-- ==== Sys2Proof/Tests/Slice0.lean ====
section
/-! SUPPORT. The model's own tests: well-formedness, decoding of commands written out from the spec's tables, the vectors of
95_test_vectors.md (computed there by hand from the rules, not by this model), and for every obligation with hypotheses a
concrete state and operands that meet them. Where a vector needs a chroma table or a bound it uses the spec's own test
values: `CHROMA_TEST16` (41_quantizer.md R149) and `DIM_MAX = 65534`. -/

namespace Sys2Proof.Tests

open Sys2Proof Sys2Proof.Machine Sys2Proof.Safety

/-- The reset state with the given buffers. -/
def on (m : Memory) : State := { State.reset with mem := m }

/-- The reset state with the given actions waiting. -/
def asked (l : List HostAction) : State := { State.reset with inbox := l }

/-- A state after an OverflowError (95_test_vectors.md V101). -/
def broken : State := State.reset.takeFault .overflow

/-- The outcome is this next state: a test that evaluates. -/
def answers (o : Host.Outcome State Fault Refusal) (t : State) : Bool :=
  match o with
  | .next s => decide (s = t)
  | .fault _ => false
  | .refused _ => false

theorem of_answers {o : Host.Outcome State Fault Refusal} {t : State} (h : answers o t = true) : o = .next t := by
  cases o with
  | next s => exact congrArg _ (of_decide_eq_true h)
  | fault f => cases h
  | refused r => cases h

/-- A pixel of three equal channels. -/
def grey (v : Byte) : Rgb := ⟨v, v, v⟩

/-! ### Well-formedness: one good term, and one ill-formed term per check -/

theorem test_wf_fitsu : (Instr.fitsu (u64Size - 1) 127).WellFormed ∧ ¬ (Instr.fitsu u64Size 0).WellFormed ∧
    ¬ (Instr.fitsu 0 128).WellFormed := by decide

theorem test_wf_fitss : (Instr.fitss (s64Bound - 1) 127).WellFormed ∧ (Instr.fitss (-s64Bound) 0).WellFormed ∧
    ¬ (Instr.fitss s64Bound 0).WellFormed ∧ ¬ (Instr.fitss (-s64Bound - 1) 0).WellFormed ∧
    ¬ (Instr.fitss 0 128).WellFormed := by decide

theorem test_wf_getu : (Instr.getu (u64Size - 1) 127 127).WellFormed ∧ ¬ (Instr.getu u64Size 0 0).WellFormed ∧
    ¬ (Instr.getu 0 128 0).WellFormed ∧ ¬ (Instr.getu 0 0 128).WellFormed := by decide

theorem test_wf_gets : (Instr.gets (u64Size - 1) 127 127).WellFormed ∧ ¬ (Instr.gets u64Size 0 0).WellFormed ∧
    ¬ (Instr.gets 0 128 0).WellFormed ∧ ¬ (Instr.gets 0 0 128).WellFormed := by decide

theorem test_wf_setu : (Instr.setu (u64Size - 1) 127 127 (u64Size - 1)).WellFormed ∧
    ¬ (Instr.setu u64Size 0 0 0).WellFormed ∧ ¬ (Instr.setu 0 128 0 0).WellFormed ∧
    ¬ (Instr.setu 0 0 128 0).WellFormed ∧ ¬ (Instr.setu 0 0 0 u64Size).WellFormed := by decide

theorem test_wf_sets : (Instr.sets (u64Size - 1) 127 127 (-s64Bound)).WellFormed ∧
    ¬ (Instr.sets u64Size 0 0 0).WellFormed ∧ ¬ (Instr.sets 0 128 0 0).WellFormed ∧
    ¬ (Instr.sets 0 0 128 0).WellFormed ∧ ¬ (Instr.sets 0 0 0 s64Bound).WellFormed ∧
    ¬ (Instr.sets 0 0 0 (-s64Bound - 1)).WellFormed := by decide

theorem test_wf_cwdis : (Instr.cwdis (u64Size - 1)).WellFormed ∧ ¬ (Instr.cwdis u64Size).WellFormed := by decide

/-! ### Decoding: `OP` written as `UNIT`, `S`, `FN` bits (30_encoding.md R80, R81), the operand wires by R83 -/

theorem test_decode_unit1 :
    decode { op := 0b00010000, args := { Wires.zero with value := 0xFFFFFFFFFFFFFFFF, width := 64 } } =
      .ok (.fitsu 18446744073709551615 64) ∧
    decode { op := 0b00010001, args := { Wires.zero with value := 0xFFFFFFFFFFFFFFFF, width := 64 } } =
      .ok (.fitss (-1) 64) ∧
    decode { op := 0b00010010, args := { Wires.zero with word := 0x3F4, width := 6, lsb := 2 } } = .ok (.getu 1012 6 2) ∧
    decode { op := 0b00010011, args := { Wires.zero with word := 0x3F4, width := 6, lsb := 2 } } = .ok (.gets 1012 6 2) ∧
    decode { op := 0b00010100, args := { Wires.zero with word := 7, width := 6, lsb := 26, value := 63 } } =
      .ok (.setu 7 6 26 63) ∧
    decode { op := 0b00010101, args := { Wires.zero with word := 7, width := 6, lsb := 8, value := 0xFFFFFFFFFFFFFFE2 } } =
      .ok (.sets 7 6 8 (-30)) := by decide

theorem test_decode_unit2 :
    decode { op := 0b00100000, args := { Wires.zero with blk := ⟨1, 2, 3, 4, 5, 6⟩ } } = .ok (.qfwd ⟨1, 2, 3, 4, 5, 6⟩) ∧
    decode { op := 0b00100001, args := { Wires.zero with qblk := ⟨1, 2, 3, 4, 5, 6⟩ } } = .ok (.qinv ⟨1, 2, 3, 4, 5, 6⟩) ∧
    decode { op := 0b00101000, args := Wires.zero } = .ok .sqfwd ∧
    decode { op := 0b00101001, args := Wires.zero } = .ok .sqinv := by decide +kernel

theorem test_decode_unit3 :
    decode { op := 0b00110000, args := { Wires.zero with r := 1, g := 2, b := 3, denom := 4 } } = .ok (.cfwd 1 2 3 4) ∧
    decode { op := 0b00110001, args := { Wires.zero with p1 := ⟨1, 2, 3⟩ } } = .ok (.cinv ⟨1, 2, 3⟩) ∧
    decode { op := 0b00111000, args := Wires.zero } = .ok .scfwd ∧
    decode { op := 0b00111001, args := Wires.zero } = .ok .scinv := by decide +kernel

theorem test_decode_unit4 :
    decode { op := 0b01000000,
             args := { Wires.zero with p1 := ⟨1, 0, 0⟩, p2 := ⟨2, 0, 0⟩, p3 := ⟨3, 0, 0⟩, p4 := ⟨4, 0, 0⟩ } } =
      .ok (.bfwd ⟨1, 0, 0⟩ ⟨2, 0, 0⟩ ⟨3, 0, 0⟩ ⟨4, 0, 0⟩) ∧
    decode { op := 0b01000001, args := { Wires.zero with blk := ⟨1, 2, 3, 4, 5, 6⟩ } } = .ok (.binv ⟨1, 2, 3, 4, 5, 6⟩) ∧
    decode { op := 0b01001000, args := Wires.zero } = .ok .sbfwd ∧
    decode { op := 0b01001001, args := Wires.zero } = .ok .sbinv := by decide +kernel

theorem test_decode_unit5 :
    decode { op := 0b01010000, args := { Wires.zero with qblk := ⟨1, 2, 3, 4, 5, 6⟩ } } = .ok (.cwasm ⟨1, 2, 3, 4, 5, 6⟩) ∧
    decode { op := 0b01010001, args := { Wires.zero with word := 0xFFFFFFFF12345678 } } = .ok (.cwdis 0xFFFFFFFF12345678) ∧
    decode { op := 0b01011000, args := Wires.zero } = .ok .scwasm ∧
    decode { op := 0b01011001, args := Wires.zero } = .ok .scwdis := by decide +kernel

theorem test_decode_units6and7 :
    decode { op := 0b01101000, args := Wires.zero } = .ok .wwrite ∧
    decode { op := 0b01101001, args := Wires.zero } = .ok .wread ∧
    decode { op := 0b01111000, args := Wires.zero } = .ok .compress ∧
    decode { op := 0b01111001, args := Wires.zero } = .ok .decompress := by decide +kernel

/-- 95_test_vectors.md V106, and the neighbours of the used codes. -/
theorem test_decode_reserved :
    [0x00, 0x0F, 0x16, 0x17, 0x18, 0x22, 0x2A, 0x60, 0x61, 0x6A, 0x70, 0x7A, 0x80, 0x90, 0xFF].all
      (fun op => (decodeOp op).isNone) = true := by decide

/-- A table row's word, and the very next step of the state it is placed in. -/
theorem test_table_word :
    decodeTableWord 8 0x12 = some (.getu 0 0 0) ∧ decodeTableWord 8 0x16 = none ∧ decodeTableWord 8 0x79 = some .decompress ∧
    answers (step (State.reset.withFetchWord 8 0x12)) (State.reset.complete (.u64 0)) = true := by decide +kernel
══════════
The lines wanted are those from the one with "op := 0b01011000, args" through the last line of the records, repeated exactly and with both ends included.

    decode { op := 0b01011000, args := Wires.zero } = .ok .scwasm ∧
    decode { op := 0b01011001, args := Wires.zero } = .ok .scwdis := by decide +kernel

theorem test_decode_units6and7 :
    decode { op := 0b01101000, args := Wires.zero } = .ok .wwrite ∧
    decode { op := 0b01101001, args := Wires.zero } = .ok .wread ∧
    decode { op := 0b01111000, args := Wires.zero } = .ok .compress ∧
    decode { op := 0b01111001, args := Wires.zero } = .ok .decompress := by decide +kernel

/-- 95_test_vectors.md V106, and the neighbours of the used codes. -/
theorem test_decode_reserved :
    [0x00, 0x0F, 0x16, 0x17, 0x18, 0x22, 0x2A, 0x60, 0x61, 0x6A, 0x70, 0x7A, 0x80, 0x90, 0xFF].all
      (fun op => (decodeOp op).isNone) = true := by decide

/-- A table row's word, and the very next step of the state it is placed in. -/
theorem test_table_word :
    decodeTableWord 8 0x12 = some (.getu 0 0 0) ∧ decodeTableWord 8 0x16 = none ∧ decodeTableWord 8 0x79 = some .decompress ∧
    answers (step (State.reset.withFetchWord 8 0x12)) (State.reset.complete (.u64 0)) = true := by decide +kernel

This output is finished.